[DATA UNDER STUDY]

/-- The state test of each command kind, as its meaning makes it. -/
def acceptedOf : Kind → State → Bool
  | .walkStart => fun s => decide (s.mode = .profiled) || decide (s.mode = .ready)
  | .walkEnd => fun s => decide (s.mode = .walking)
  | .run => fun s => decide (s.mode = .ready) || decide (s.mode = .draining)
  | .stop => fun s => decide (s.mode = .running)
  | .lot => fun s => s.isHead && lotState s.mode
  | .faultClear => fun s => decide (s.mode = .faulted)
  | .restart => fun s => restartState s.mode
  | _ => fun _ => true

/-- The state test of R8. -/
theorem acceptedOf_iff {k : Kind} {s s' : State} (hk : (commandOf k).isSome) (h1 : s'.mode = s.mode)
    (h2 : s'.isHead = s.isHead) :
    acceptedOf k s' = true ↔ StateAccepts k s := by
  unfold StateAccepts acceptedOf
  cases k <;> simp [commandOf] at hk <;> simp [h1, h2, lotState, restartState]
  all_goals cases s.mode <;> simp

/-- An admitted command is not refused. -/
theorem refusalReason_admitted {f : Frame} {rest : List Frame} {s : State} (hk : (commandOf f.kind).isSome)
    (h : Admitted f s) :
    refusalReason f (acceptedOf f.kind (handDownstream s.downstreamEntry (taken f rest s))) = none := by
  obtain ⟨a, b, c⟩ := h
  have hm := blocksResponded_mode (handDownstream_taken_blocks f rest s)
  have hh := blocksResponded_isHead (handDownstream_taken_blocks f rest s)
  obtain ⟨p, hp⟩ := taken_eq f rest s
  have hm : (handDownstream s.downstreamEntry (taken f rest s)).mode = s.mode := by rw [hm, hp]
  have hh : (handDownstream s.downstreamEntry (taken f rest s)).isHead = s.isHead := by rw [hh, hp]; rfl
  cases hr : refusalReason f (acceptedOf f.kind (handDownstream s.downstreamEntry (taken f rest s))) with
  | none => rfl
  | some r =>
    have := (refusalReason_iff f _ _ (acceptedOf_iff hk hm hh) r).1 hr
    simp [a, b, c] at this

/-- A command that fails a test is refused with its reason code. -/
theorem refusalReason_refused {f : Frame} {rest : List Frame} {s : State} {r : Nat} (hk :
    (commandOf f.kind).isSome) (h : Refused f s r) :
    refusalReason f (acceptedOf f.kind (handDownstream s.downstreamEntry (taken f rest s))) = some r := by
  have hm := blocksResponded_mode (handDownstream_taken_blocks f rest s)
  have hh := blocksResponded_isHead (handDownstream_taken_blocks f rest s)
  obtain ⟨p, hp⟩ := taken_eq f rest s
  have hm : (handDownstream s.downstreamEntry (taken f rest s)).mode = s.mode := by rw [hm, hp]
  have hh : (handDownstream s.downstreamEntry (taken f rest s)).isHead = s.isHead := by rw [hh, hp]; rfl
  exact (refusalReason_iff f _ _ (acceptedOf_iff hk hm hh) r).2 h

/-- Every command kind is handled by the one admission. -/
theorem exec_command {c : Instr} {k : Kind} (h : commandOf k = some c) : ∃ eff, ∀ s, exec c s = takeCommand k
    (acceptedOf k) eff s := by
  cases k <;> simp [commandOf] at h <;> subst h <;> exact ⟨_, fun s => rfl⟩

/-- An admitted command has its effect. -/
theorem takeCommand_admitted {k : Kind} {eff} {f : Frame} {rest : List Frame} {s : State}  (hk :
    (commandOf k).isSome) (ho : Oldest k f rest s) (ha : Admitted f s) :
   takeCommand k (acceptedOf k) eff s = done (eff f (handDownstream s.downstreamEntry (taken f rest s))) := by
  have := ho.2.1
  subst this
  rw [takeCommand_oldest ho, refusalReason_admitted hk ha]

/-! ### Entering a state -/

/-- Responses to a state that ends no formation and aborts nothing. -/
theorem respondToState_blocks (old : StationState) (s : State) (h0 : endsFormation old s.mode = false)
    (hf : s.mode ≠ .faulted) (hp : s.mode ≠ .profiled) :
    BlocksResponded s (respondToState old s) := by
  unfold respondToState
  dsimp only
  rw [if_neg (by simp [h0])]
  have hd : stateAborts (discardWalk old s) = s := by
    unfold discardWalk stateAborts
    simp [hf, hp]
  rw [hd]
  exact (blocksResponded_trans (refreshReasons_blocks _)
    (blocksResponded_trans (evaluateDrive_blocks _) (blocksResponded_trans (defrostTest_blocks _)
      (blocksResponded_trans (doorTest_blocks _) (framesQueued_blocks (queueStatus_framesQueued _))))))

/-- Entering such a state. -/
theorem enterState_blocks (new : StationState) (s : State) (h0 : endsFormation s.mode new = false)
    (hf : new ≠ .faulted) (hp : new ≠ .profiled) :
    BlocksResponded { s with mode := new } (enterState new s) := by
  unfold enterState
  have h1 := changePosture_blocks s.mode { s with mode := new }
  have hm := blocksResponded_mode h1
  exact blocksResponded_trans h1 (respondToState_blocks _ _ (by rw [hm]; exact h0) (by rw [hm]; exact hf) (by rw [hm]; exact hp))

/-- The terms of the stop causes. -/
theorem stopCause_iff (s : State) : s.stopCause = true ↔ StopCause s := by
  have hd : s.downstreamStops = true
      ↔ s.downstream ≠ 0
        ∧ ((s.peerEntry s.downstream).holding = true ∨ (s.peerEntry s.downstream).stale = true) := by
    unfold State.downstreamStops State.downstreamEntry
    by_cases h : s.downstream = 0 <;> simp [h]
  unfold State.stopCause StopCause
  rw [Bool.or_eq_true, Bool.or_eq_true, hd, or_assoc]
  simp [State.noTake, State.doorListFull, State.offerPoint]

/-- The terms of the drain test. -/
theorem drained_iff (s : State) : drained s = true ↔ Drained s := by
  unfold drained Drained
  simp [List.isEmpty_iff, and_assoc, or_assoc]

/-- Responses keep the terms of the drain test. -/
theorem drained_blocksResponded {s t : State} (h : BlocksResponded s t) : Drained t ↔ Drained s := by
  have e := congrArg (fun s => (s.arrivals, s.upstream, s.peerEntry s.upstream)) h.1
  have e : (t.arrivals, t.upstream, t.peerEntry t.upstream) = (s.arrivals, s.upstream, s.peerEntry s.upstream) := e
  simp only [Prod.mk.injEq] at e
  obtain ⟨e1, e2, e3⟩ := e
  have := sameUnits_nil h.2.1
  unfold Drained
  rw [e3, e1, e2, ← this]

/-- A drained station enters READY. -/
theorem drainTest_drained {s : State} (h1 : s.mode = .draining) (h2 : Drained s) : (drainTest s).mode = .ready := by
  unfold drainTest
  rw [if_pos (by simp [h1, (drained_iff s).2 h2])]
  unfold enterState
  have h1' := changePosture_blocks s.mode { s with mode := .ready }
  have hm := blocksResponded_mode h1'
  have := respondToState_queue s.mode
      (changePosture s.mode { s with mode := .ready }) (by rw [hm]; nofun) (by rw [hm]; nofun)
  rcases this.2.1 with h | h
  · rw [h, hm]
  · exact h.2

/-- A station that is not drained stays. -/
theorem drainTest_undrained {s : State} (h2 : ¬ Drained s) : drainTest s = s := by
  unfold drainTest
  rw [if_neg]
  have := mt (drained_iff s).1 h2
  simp [this]

/-! ### Profiles -/

/-- Reading back the value stored. -/
theorem profileFind_put (p : Profile) (n v) : profileFind (profilePut p n v) n = some v := by
  induction p with
  | nil => simp [profilePut, profileFind]
  | cons a p ih =>
    obtain ⟨m, w⟩ := a
    unfold profilePut
    split
    · simp [profileFind]
    split
    · simp [profileFind]
    · next h1 h2 => simp [profileFind, Ne.symm h2, ih]

/-- Storing one item leaves the others. -/
theorem profileFind_put_ne (p : Profile) (n v k) (h : k ≠ n) : profileFind (profilePut p n v) k
    = profileFind p k := by
  induction p with
  | nil => simp [profilePut, profileFind, h.symm]
  | cons a p ih =>
    obtain ⟨m, w⟩ := a
    unfold profilePut
    split
    · simp [profileFind, h.symm]
    split
    · next h1 h2 => subst h2; simp [profileFind, h.symm]
    · next h1 h2 => simp [profileFind, ih]

end Sys2Proof.Laws
end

[/DATA UNDER STUDY]

## REQUIREMENT:
All that belongs in the answer is an exact copy of the lines from the start of the records above through the line with "simp [a, b, c] at this".

## RESPONSE TO THIS EXERCISE:
/-- The state test of each command kind, as its meaning makes it. -/
def acceptedOf : Kind → State → Bool
  | .walkStart => fun s => decide (s.mode = .profiled) || decide (s.mode = .ready)
  | .walkEnd => fun s => decide (s.mode = .walking)
  | .run => fun s => decide (s.mode = .ready) || decide (s.mode = .draining)
  | .stop => fun s => decide (s.mode = .running)
  | .lot => fun s => s.isHead && lotState s.mode
  | .faultClear => fun s => decide (s.mode = .faulted)
  | .restart => fun s => restartState s.mode
  | _ => fun _ => true

/-- The state test of R8. -/
theorem acceptedOf_iff {k : Kind} {s s' : State} (hk : (commandOf k).isSome) (h1 : s'.mode = s.mode)
    (h2 : s'.isHead = s.isHead) :
    acceptedOf k s' = true ↔ StateAccepts k s := by
  unfold StateAccepts acceptedOf
  cases k <;> simp [commandOf] at hk <;> simp [h1, h2, lotState, restartState]
  all_goals cases s.mode <;> simp

/-- An admitted command is not refused. -/
theorem refusalReason_admitted {f : Frame} {rest : List Frame} {s : State} (hk : (commandOf f.kind).isSome)
    (h : Admitted f s) :
    refusalReason f (acceptedOf f.kind (handDownstream s.downstreamEntry (taken f rest s))) = none := by
  obtain ⟨a, b, c⟩ := h
  have hm := blocksResponded_mode (handDownstream_taken_blocks f rest s)
  have hh := blocksResponded_isHead (handDownstream_taken_blocks f rest s)
  obtain ⟨p, hp⟩ := taken_eq f rest s
  have hm : (handDownstream s.downstreamEntry (taken f rest s)).mode = s.mode := by rw [hm, hp]
  have hh : (handDownstream s.downstreamEntry (taken f rest s)).isHead = s.isHead := by rw [hh, hp]; rfl
  cases hr : refusalReason f (acceptedOf f.kind (handDownstream s.downstreamEntry (taken f rest s))) with
  | none => rfl
  | some r =>
    have := (refusalReason_iff f _ _ (acceptedOf_iff hk hm hh) r).1 hr
    simp [a, b, c] at this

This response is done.